• **Assignment**
Below are the records; count the lines in which "literal" occurs and report only that number.

______________________________

-- ==== Sys2Proof/Machine/Codec.lean ====
section
/-! DEFINITION. The Frame Codec (40_codec.md): stuffer, destuffer and their tokens (30_encoding.md R114, R115). -/

namespace Sys2Proof.Machine

/-- The logical byte of a token (R114). -/
def tokenByte : Token → Byte
  | .esc m => markerByte m
  | .literal b => b

/-- The wire bytes of a token (R114). -/
def tokenWire : Token → List Byte
  | .esc m => [Config.dle, markerByte m]
  | .literal b => [b]

/-- The token the stuffer emits for a logical byte: an ESC pair for a marker, else the byte (R151). -/
def stuffToken (b : Byte) : Token :=
  match markerOf b with
  | some m => .esc m
  | none => .literal b

/-- STUFF's output before its capacity check (R151). -/
def stuffBytes (x : List Byte) : List Byte := x.flatMap fun b => tokenWire (stuffToken b)

/-- STUFF(x, cap): `none` is CAPACITY, with no output (R151, R152). -/
def stuff (x : List Byte) (cap : Nat) : Option (List Byte) :=
  if (stuffBytes x).length > cap then none else some (stuffBytes x)

/-- The tokens of a stuffed byte stream, from a token boundary (30_encoding.md R115). -/
def tokens : List Byte → List Token
  | [] => []
  | [b] => [.literal b]
  | a :: b :: rest =>
    if a = Config.dle then
      match markerOf b with
      | some m => .esc m :: tokens rest
      | none => .literal a :: tokens (b :: rest)
    else .literal a :: tokens (b :: rest)

/-- DESTUFF's working values, which last only for one call (40_codec.md R153, 10_state.md R32). -/
structure DestuffPass where
  out : List Byte
  stxs : List Nat
  etxs : List Nat
  deriving DecidableEq, Repr

/-- DESTUFF's work for one token: the logical byte, and the compacted position of an escaped STX or ETX (R153). -/
def destuffToken (p : DestuffPass) (t : Token) : DestuffPass :=
  { out := p.out ++ [tokenByte t]
    stxs := if t = .esc .stx then p.stxs ++ [p.out.length] else p.stxs
    etxs := if t = .esc .etx then p.etxs ++ [p.out.length] else p.etxs }

/-- DESTUFF's pass over a whole buffer (R153). -/
def destuffPass (buf : List Byte) : DestuffPass := (tokens buf).foldl destuffToken ⟨[], [], []⟩

/-- DESTUFF's result: the compacted bytes, and the positions of STX and ETX where the verdict is OK.
`marks = none` is FormatError (R153). -/
structure Destuffed where
  out : List Byte
  marks : Option (Nat × Nat)
  deriving DecidableEq, Repr

/-- The marker check (R154). -/
def markerCheck (p : DestuffPass) : Option (Nat × Nat) :=
  match p.stxs, p.etxs with
  | [stx], [etx] => if stx < etx then some (stx, etx) else none
  | _, _ => none

/-- DESTUFF(buf) (R153). -/
def destuff (buf : List Byte) : Destuffed :=
  let p := destuffPass buf
  { out := p.out, marks := markerCheck p }

end Sys2Proof.Machine
end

______________________________

• **Reply to the exercise**
6